If you frequent colonial-era house museums you will be quite familiar with seeing all manner of heavy cast iron pots, pans and tools crammed or clustered in kitchen fireplaces, sometimes sitting on iron ‘dogs’ on the floor of the fireplace or suspended from ‘cranes’ fitted into the brick work. But rarely do we see these seemingly rudimentary set-ups in operation in Australia, let alone get to actually prepare food on them.
The closest we probably get to experiencing hearth-side cooking is on camping trips, using billies or iron pots and Dutch ovens and perhaps spits to roast from. I recently visited Old Sturbridge Village Living History Museum, in Massachusetts, USA, to see hearth-side cookery and other practical crafts from the 1830s in action.
Boarding at the Bixby’s
Along with all the interactive food and handicraft experiences at Old Sturbridge Village, the main incentive for my visit was to participate in a hands-on weekend program ‘Boarding with the Bixby’s’ to experience cooking in an 1830’s style kitchen. This special ‘sleepover’ program allows visitors to be ‘guests’ in an 1830s farmhouse, which was the home of blacksmith Emerson Bixby and his family, from 1826 until the 1870s. Under the supervision of two wonderful museum guides, six guests are apprenticed to a trade for two hours (I was assigned to the blacksmith’s forge), prepare the evening meal, eat it before sleeping the night on straw mattresses, attend to the morning chores (gather eggs, milk the cow) and cook up leftovers from last night’s dinner for breakfast.
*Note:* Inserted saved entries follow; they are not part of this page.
-- ==== Sys2Proof/Tests/Slice0.lean ====
section
/-! SUPPORT. Tests of the model against the vectors of spec/95_test_vectors.md and the encodings of
30_encoding.md, the refusal of ill-formed terms and configurations, and for each obligation with
hypotheses a state that meets them together (`witness_…`). -/

namespace Sys2Proof.Tests

open Sys2Proof.Machine

/-! ## Helpers -/

/-- Input ports with everything unlisted 0, as the vectors write them. -/
def ports (cmd raw : Word) (bv : BitVec 2) : Inputs :=
  { Inputs.zero with cmd := cmd, rawIn := raw, bvIn := bv }

/-- The input ports of an encode: lanes 0, 1, … from a list. -/
def lanePorts (cmd : Word) (fv : List Word) : Inputs :=
  { Inputs.zero with cmd := cmd, fvIn := lanesOf fv }

/-- The block under TC, right after reset, with these ports sampled. -/
def tcState (i : Inputs) : State := { State.resetWith testConfig with inputs := i }

/-- The block under TC with these events of the host to come. -/
def tcPending (l : List HostEvent) : State := { State.resetWith testConfig with pending := l }

/-- The results of a run under TC. -/
def tcResults (l : List Inputs) : Option (List Outputs) :=
  (observation testConfig l).map (·.1)

/-- The records of the first drain of a profile in a run under TC. -/
def tcRecords (p : Profile) (l : List Inputs) : Option (List Outputs) :=
  (tcResults l).map (fun results => drainRecords p (l.zip results))

/-- TC with the register table changed. -/
def withTable (f : RegEntry → RegEntry) : Cfg :=
  { testConfig with regTable := testConfig.regTable.map f }

/-- TC with a further entry in PC's map. -/
def withPcEntry (e : MapEntry) : Cfg :=
  { testConfig with addressMap := { testConfig.addressMap with pc := e :: testConfig.addressMap.pc } }

/-- TC with a further, unmapped register of this layout. -/
def withLayout (L : Layout) : Cfg :=
  { testConfig with regTable := testConfig.regTable ++ [⟨20, "EXTRA", L⟩] }

/-! ## The configuration check (R17): TC is well formed, and each check refuses an ill-formed term -/

theorem testConfig_wf : cfgWf testConfig = true := by decide

theorem test_flat_extra_register_is_admitted : cfgWf (withLayout (flatLayout 8)) = true := by decide

theorem test_wf_refuses_width_twelve :
    layoutSizesOk (flatLayout 12) = false ∧ cfgWf (withLayout (flatLayout 12)) = false := by decide

theorem test_wf_refuses_field_past_the_width :
    layoutSizesOk ⟨8, [⟨"A", 4, 5, .num⟩, ⟨"B", 0, 4, .num⟩]⟩ = false ∧
      layoutSizesOk ⟨8, []⟩ = false ∧ layoutSizesOk ⟨8, [⟨"A", 0, 0, .num⟩]⟩ = false := by decide

theorem test_wf_refuses_gap_and_overlap :
    layoutTiles ⟨8, [⟨"A", 4, 4, .num⟩, ⟨"B", 0, 3, .num⟩]⟩ = false ∧
      layoutTiles ⟨8, [⟨"A", 4, 4, .num⟩, ⟨"B", 0, 5, .num⟩]⟩ = false ∧
      cfgWf (withLayout ⟨8, [⟨"A", 4, 4, .num⟩, ⟨"B", 0, 3, .num⟩]⟩) = false := by decide

theorem test_wf_refuses_low_field_first :
    layoutDescends ⟨8, [⟨"B", 0, 4, .num⟩, ⟨"A", 4, 4, .num⟩]⟩ = false ∧
      cfgWf (withLayout ⟨8, [⟨"B", 0, 4, .num⟩, ⟨"A", 4, 4, .num⟩]⟩) = false := by decide

theorem test_wf_refuses_code_without_state :
    enumTotal ⟨"A", 0, 2, .enum [0, 1, 2]⟩ = false ∧
      cfgWf (withLayout ⟨8, [⟨"", 2, 6, .rsv⟩, ⟨"A", 0, 2, .enum [0, 1, 2]⟩]⟩) = false := by decide

theorem test_wf_refuses_two_entries_of_one_key :
    cfgWf { testConfig with addressMap :=
      { testConfig.addressMap with pc := ⟨0x50, 0, 1⟩ :: testConfig.addressMap.pc } } = false ∧
    cfgWf { testConfig with regTable :=
      testConfig.regTable ++ [⟨9, "AGAIN", flatLayout 8⟩] } = false := by decide

theorem test_wf_refuses_unlisted_id :
    cfgWf { testConfig with addressMap :=
      { testConfig.addressMap with pc := ⟨0x51, 0, 99⟩ :: testConfig.addressMap.pc } } = false := by
  decide

theorem test_wf_refuses_third_pair :
    pairRegsOk (withLayout (flatLayout 16)) = false ∧ cfgWf (withLayout (flatLayout 16)) = false := by
  decide

theorem test_wf_refuses_pair_in_both_profiles :
    cfgWf { testConfig with addressMap :=
      { testConfig.addressMap with ps := ⟨0x40, 0, 7⟩ :: testConfig.addressMap.ps } } = false := by
  decide

theorem test_wf_refuses_pair_at_255 :
    cfgWf { testConfig with addressMap :=
      { testConfig.addressMap with pc := ⟨0xFF, 0, 7⟩ :: testConfig.addressMap.pc } } = false ∧
    cfgWf { testConfig with addressMap :=
      { testConfig.addressMap with pc := ⟨0xFE, 0, 7⟩ :: testConfig.addressMap.pc } } = true := by
  decide

/-- An entry at the second address of the pair at 0x40 is admitted (notes/assumptions/16.md). -/
theorem test_wf_admits_second_address_of_pair :
    cfgWf (withPcEntry ⟨0x41, 0, 7⟩) = true ∧ cfgWf (withPcEntry ⟨0x41, 0, 9⟩) = true ∧
      mapEntry (withPcEntry ⟨0x41, 0, 9⟩) .pc 0 0x41 = some 9 := by decide

/-- R18: no register KBDSIZE, KBDSIZE with another layout, KBDSIZE in no map. -/
theorem test_wf_refuses_table_without_kbdsize :
    fixedLayoutsPresent (withTable (fun r => if r.id = 1 then { r with name := "OTHER" } else r)) = false ∧
      fixedLayoutsPresent (withTable (fun r =>
        if r.id = 1 then { r with layout := flatLayout 8 } else r)) = false ∧
      fixedLayoutsPresent { testConfig with addressMap :=
        { testConfig.addressMap with ps := testConfig.addressMap.ps.tail } } = false := by decide

/-- R19: an EVTCODE that PC's map alone holds is not PS's; another EVTCODE of PC is its own register. -/
theorem test_wf_refuses_evtcode_outside_ps :
    fixedLayoutsPresent { testConfig with addressMap :=
      ⟨testConfig.addressMap.ps.filter (·.reg != 2), ⟨0x60, 0, 2⟩ :: testConfig.addressMap.pc⟩ } = false ∧
    cfgWf { withPcEntry ⟨0x60, 0, 21⟩ with regTable :=
      testConfig.regTable ++ [⟨21, "EVTCODE", flatLayout 8⟩] } = true := by decide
All this is done without electricity or running water in the house, pumping water into jugs and washing dishes in basins.
Multi-function cookery
My particular focus was on hearth-fire cookery techniques. Modern iron cooking ‘ranges’ were being introduced from the late 18th century, however a vast number of people cooked in open fireplaces, well into the 1800s. Generally they were fitted with iron rods suspended above the fire or ‘cranes’ that could be swung in and out for easier and safer access to the pots that hung from them. These cooking systems may seem rudimentary, but a skilled cook knew how to manage pots, pans, cauldrons and pokers and expose them to the right type of heat by positioning them in various parts of the fireplace. They were also very versatile, enabling multiple cooking techniques – boiling, stewing, frying, roasting, toasting – all at the same time, using different types of vessels and utensils.
The dinner menu
On the dinner menu was potted cheese with crackers, roasted lamb seasoned with kitchen pepper (an old favourite of The Cook & the Curator), served with mint sauce, ‘fricasee’ of parsnips (cooked in milk), boiled carrots and potatoes, rhubarb and apple pie, cheese and walk-up’ bread (similar to a scone-dough loaf).
Before the fire
Old recipes often ask you to place something ‘before the fire’ which for modern cooks is a curious option. It means of course, cooking in front of the fire rather than on it, using radiant heat. For more gentle cooking pots and dishes could be placed in the area in front of the fire, sitting on the warm hearthstones, or if more heat was required, on trivets placed over small piles of coals scooped from the firebed. For dishes that required constant stirring – custard or a sauce that might stick, for example – this ‘satellite’ set-up saved the cook the discomfort of reaching into the fire itself, which was hot work and also unsafe. Saute pans could be purchased with legs attached specifically for this type of cooking, saving the need for trivets.
Dangling about
Meat was roasted before the fire, on spits that were either built into the hearth-fire cooking system or attached to the mantle shelf. Wealthy households often in the 19th-century installed spits that turned automatically, either with a wind-up ‘jack’ mechanism or using a ‘smoke jack’ that used energy created by smoke drawn up into the chimney. Although less efficient, the dangle spit (shown above) was a cheaper option that any household could employ.
A skewer would be pushed through a haunch of meat or trussed poultry, and each end of the skewer then tied to two lengths of twine or cord, which are knotted at the top and fixed to the mantle, with the meat suspended in front of the fire. The strands were then carefully twisted, causing the meat to spin around as it unwound. This as quite an art – twisted too tightly the meat would spin too quickly, so the correct tension was required. For the meat to cook evenly the string would have to be re-twisted every few minutes and needed constant attention, and you can understand what a boon it must have been to have a mechanical apparatus. A pot was placed beneath the meat to catch any drippings and juices for gravy.
A red hot poker
Mulled cider was a popular hot drink, particularly in the winter months. Rather than using precious pot hanging space to heat the cider up it could be heated up in a jug as shown above using an iron poker. The poker was placed in the fire’s hot coals until red hot, then carefully dipped into the jug (you have to be careful as it spatters as it hisses and sizzles) and stirred through the cider until the heat is transferred from the rod into the cider. The cider can be left to keep warm until required.